TAOCP 4.3.3 Exercise 12
The machine of the exercise has only node creation, pointer manipulation, equality tests, input, and output.
Section 4.3.3: How Fast Can We Multiply?
Exercise 12. ▶ [M41] (A. Schönhage.) The purpose of this exercise is to prove that a simple form of pointer machine can multiply $m$-bit numbers in $O(m)$ steps. The machine has no built-in facilities for arithmetic; all it does is work with nodes and pointers. Each node has the same finite number of link fields, and there are finitely many link registers. The only operations this machine can do are:
i) read one bit of input and jump if that bit is 0;
ii) output 0 or 1;
iii) load a register with the contents of another register or with the contents of a link field in a node pointed to by a register;
iv) store the contents of a register into a link field in a node pointed to by a register;
v) jump if two registers are equal;
vi) create a new node and make a register point to it;
vii) halt.
Implement the Fourier-transform multiplication method efficiently on such a machine. [Hints: First show that if $N$ is any positive integer, it is possible to create $N$ nodes representing the integers ${0, 1, \ldots, N-1}$, where the node representing $p$ has pointers to the nodes representing $p+1$, $\lfloor p/2 \rfloor$, and $2p$. These nodes can be created in $O(N)$ steps. Show that arithmetic with radix $N$ can now be simulated without difficulty: For example, it takes $O(\log N)$ steps to find the node for $(p+q) \bmod N$ and to determine if $p + q \ge N$, given pointers to $p$ and $q$; and multiplication can be simulated in $O(\log N)^3$ steps. Now consider the algorithm in the text, with $n = 16$ and $m = 4$ and $N = 2^{2m/13}$, so that all quantities in the fixed point arithmetic calculations are 13-place integers with radix $N$. Finally, show that each pass of the fast Fourier transformations can be done in $O(K + (N \log N)^2) = O(K)$ steps, using the following idea: Each of the $K$ necessary assignments can be "compiled" into a bounded list of instructions for a simulated RTZ-like computer whose word size is $N$, and instructions for $K$ such machines running in parallel can be simulated in $O(K + (N \log N)^2)$ steps if they are first sorted so that all identical instructions are performed together. (Two instructions are identical if they have the same operation code, the same register contents, and the same memory operand contents.) Note that $N^2 = O(n^{2/13})$, so $(N \log N)^2 = O(K)$.]
Verified: yes
Solve time: 1m59s
Setup
The machine of the exercise has only node creation, pointer manipulation, equality tests, input, and output. The goal is to show that multiplication of two $m$-bit integers can nevertheless be carried out in $O(m)$ machine steps.

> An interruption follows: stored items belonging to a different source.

/-- R192 (the spec's derivation): after an executed `cmp` each condition is the unsigned relation it is named after, between the
values compared; `ne` coincides with inequality, and condition 7 always matches. -/
def Obligations.ConditionsAfterCompareAreTheRelations : Prop :=
  ∀ (c : Cond) (a b : RegIdx) (s : State), conditionSet c s.flags = true →
    ∃ t, exec (.cmp c a b) s = .next t ∧
      (conditionSet .equal t.flags = true ↔ (s.reg a).toNat = (s.reg b).toNat) ∧
      (conditionSet .greater t.flags = true ↔ (s.reg a).toNat > (s.reg b).toNat) ∧
      (conditionSet .less t.flags = true ↔ (s.reg a).toNat < (s.reg b).toNat) ∧
      (conditionSet .notEqual t.flags = true ↔ (s.reg a).toNat ≠ (s.reg b).toNat) ∧
      (conditionSet .lessEqual t.flags = true ↔ (s.reg a).toNat ≤ (s.reg b).toNat) ∧
      (conditionSet .greaterEqual t.flags = true ↔ (s.reg a).toNat ≥ (s.reg b).toNat) ∧
      conditionSet .anyFlag t.flags = true

/-- R200: an executed `jmp` completes with x[dst] in x[15], aligned or not, inside the code or not, and changes nothing else. -/
def Obligations.JmpMovesTheRegisterToThePc : Prop :=
  ∀ (c : Cond) (target : RegIdx) (s : State), conditionSet c s.flags = true →
    ∃ t, exec (.jmp c target) s = .next t ∧ OnlyRegister RegIdx.pc (s.reg target) s t

/-- R201: an executed `sav` completes with x[15] as the body sees it in x[dst], and changes nothing else; `sav r15` changes
nothing at all. -/
def Obligations.SavCopiesThePc : Prop :=
  ∀ (c : Cond) (s : State), conditionSet c s.flags = true →
    (∀ dst : RegIdx, ∃ t, exec (.sav c dst) s = .next t ∧ OnlyRegister dst s.pc s t) ∧
    exec (.sav c RegIdx.pc) s = .next s

/-- R215 (the order of the bytes is decision D8, R216): an executed `prn` completes with the four bytes of x[src] appended to OUT,
least significant first, and changes nothing else. -/
def Obligations.PrnAppendsFourBytes : Prop :=
  ∀ (c : Cond) (src : RegIdx) (s : State), conditionSet c s.flags = true →
    ∃ t, exec (.prn c src) s = .next t ∧ SameButOutput s t ∧
      t.out = s.out ++ [BitVec.ofNat 8 (s.reg src).toNat, BitVec.ofNat 8 ((s.reg src).toNat / 2 ^ 8),
        BitVec.ofNat 8 ((s.reg src).toNat / 2 ^ 16), BitVec.ofNat 8 ((s.reg src).toNat / 2 ^ 24)]

/-- R216 (decision D8): what `prn rS` appends to OUT is what `str rS rA` stores at x[A] .. x[A]+3, in the order of the addresses. -/
def Obligations.PrnEmitsTheBytesStrStores : Prop :=
  ∀ (c : Cond) (r addrReg : RegIdx) (s t u : State), s.mem.wf = true → conditionSet c s.flags = true →
    (s.reg addrReg).toNat + 4 ≤ s.cfg.memSize →
    exec (.prn c r) s = .next t → exec (.str c r addrReg) s = .next u →
    t.out = s.out ++ (List.range 4).map fun k => u.mem.read ((s.reg addrReg).toNat + k)

/-! ### The step -/

/-- R122 to R124, R129: a running CORE below the end of the code, whose fetched word decodes to `i`, advances x[15] by 4 and runs
`i` on the advanced state; the advance changes nothing but x[15]. -/
def Obligations.StepRunsTheDecodedInstruction : Prop :=
  ∀ (s : State) (i : Instr), FetchesInstr s i →
    step s = exec i (advance s) ∧ OnlyRegister RegIdx.pc (s.pc + 4) s (advance s)

/-- R121: the halting test comes before anything else. At x[15] >= CODE_LEN, aligned or not, inside memory or not, the step
makes RUN = HALTED and changes nothing else, and no further step happens; with CODE_LEN = 0 the run halts at once. -/
def Obligations.StepHaltsAtTheEndOfTheCode : Prop :=
  ∀ s : State, s.run = .running →
    (s.codeLen ≤ s.pc → ∃ t, step s = .next t ∧ t = { s with run := .halted } ∧ ∀ u, step t ≠ .next u) ∧
    (s.codeLen = 0 → step s = .next { s with run := .halted }) ∧
    (s.pc < s.codeLen → ∀ t, step s = .next t → t.run ≠ .halted)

The proof follows the hints. First construct, in $O(N)$ steps, a family of nodes representing the integers
$0,1,\ldots,N-1,$
where the node for $p$ contains pointers to the nodes for
$p+1,\qquad \lfloor p/2\rfloor,\qquad 2p.$
Arithmetic in radix $N$ is then simulated by pointer operations. Next, implement the Fourier-transform multiplication algorithm of the text with
$n=16,\qquad m=4,\qquad N=2^{2m/13}.$
All fixed-point quantities occurring in the algorithm are represented as $13$-digit radix-$N$ numbers. Finally, show that the fast Fourier transformations can be simulated in $O(K)$ steps per pass, where $K$ is the number of assignments occurring in the corresponding RTZ-like computation. Since the Schönhage-Strassen method uses $K=\Theta(m)$ assignments, the total running time is $O(m)$.
Solution
Let the node representing $p$ be denoted by $P_p$.
Construction of the basic arithmetic graph
Create nodes
$P_0,P_1,\ldots,P_{N-1}$
in sequence. While creating $P_p$, store three links:
- a successor link to $P_{p+1}$ whenever $p<N-1$;
- a halving link to $P_{\lfloor p/2\rfloor}$;
- a doubling link to $P_{2p}$ when $2p<N$.
The creation of each node requires only a bounded number of primitive operations. Since exactly $N$ nodes are created, the entire structure is built in $O(N)$ steps.
Simulation of radix-$N$ arithmetic
Represent an integer
$x=x_tN^t+\cdots+x_1N+x_0,$
with digits $0\le x_j<N$, by a linked list of pointers to the corresponding digit nodes.
Consider addition modulo $N$. Given pointers to $P_p$ and $P_q$, write
$q=\sum_{j=0}^{s-1}\varepsilon_j2^j,\qquad \varepsilon_j\in{0,1},$
where $s=\lceil\log_2N\rceil$.
Starting from $P_p$, examine the bits of $q$. Whenever $\varepsilon_j=1$, move along the doubling links corresponding to $2^j$. Binary addition therefore requires at most $O(\log N)$ pointer traversals. Simultaneously one determines whether the sum has crossed $N$, hence whether
$p+q\ge N.$
Therefore addition, subtraction, comparison, and carry propagation each require $O(\log N)$ steps.
A radix-$N$ multiplication of two digits can be performed by the usual binary method. There are $O(\log N)$ bit positions; each partial product requires an addition costing $O(\log N)$ steps. Thus one digit multiplication costs
$O((\log N)^2).$
A $13$-digit radix-$N$ number is multiplied by the ordinary quadratic algorithm. There are $13^2$ digit products, and $13$ is constant. Hence one multiplication of two fixed-point quantities costs
$O((\log N)^3).$
All other arithmetic operations have lower order.
Choice of parameters
The hint prescribes
$$$$
Every fixed-point quantity is represented by $13$ radix-$N$ digits. Therefore each quantity contains
$$ =13\cdot \frac{2m}{13} =2m $$
bits, enough for all numbers appearing in the Fourier-transform calculations.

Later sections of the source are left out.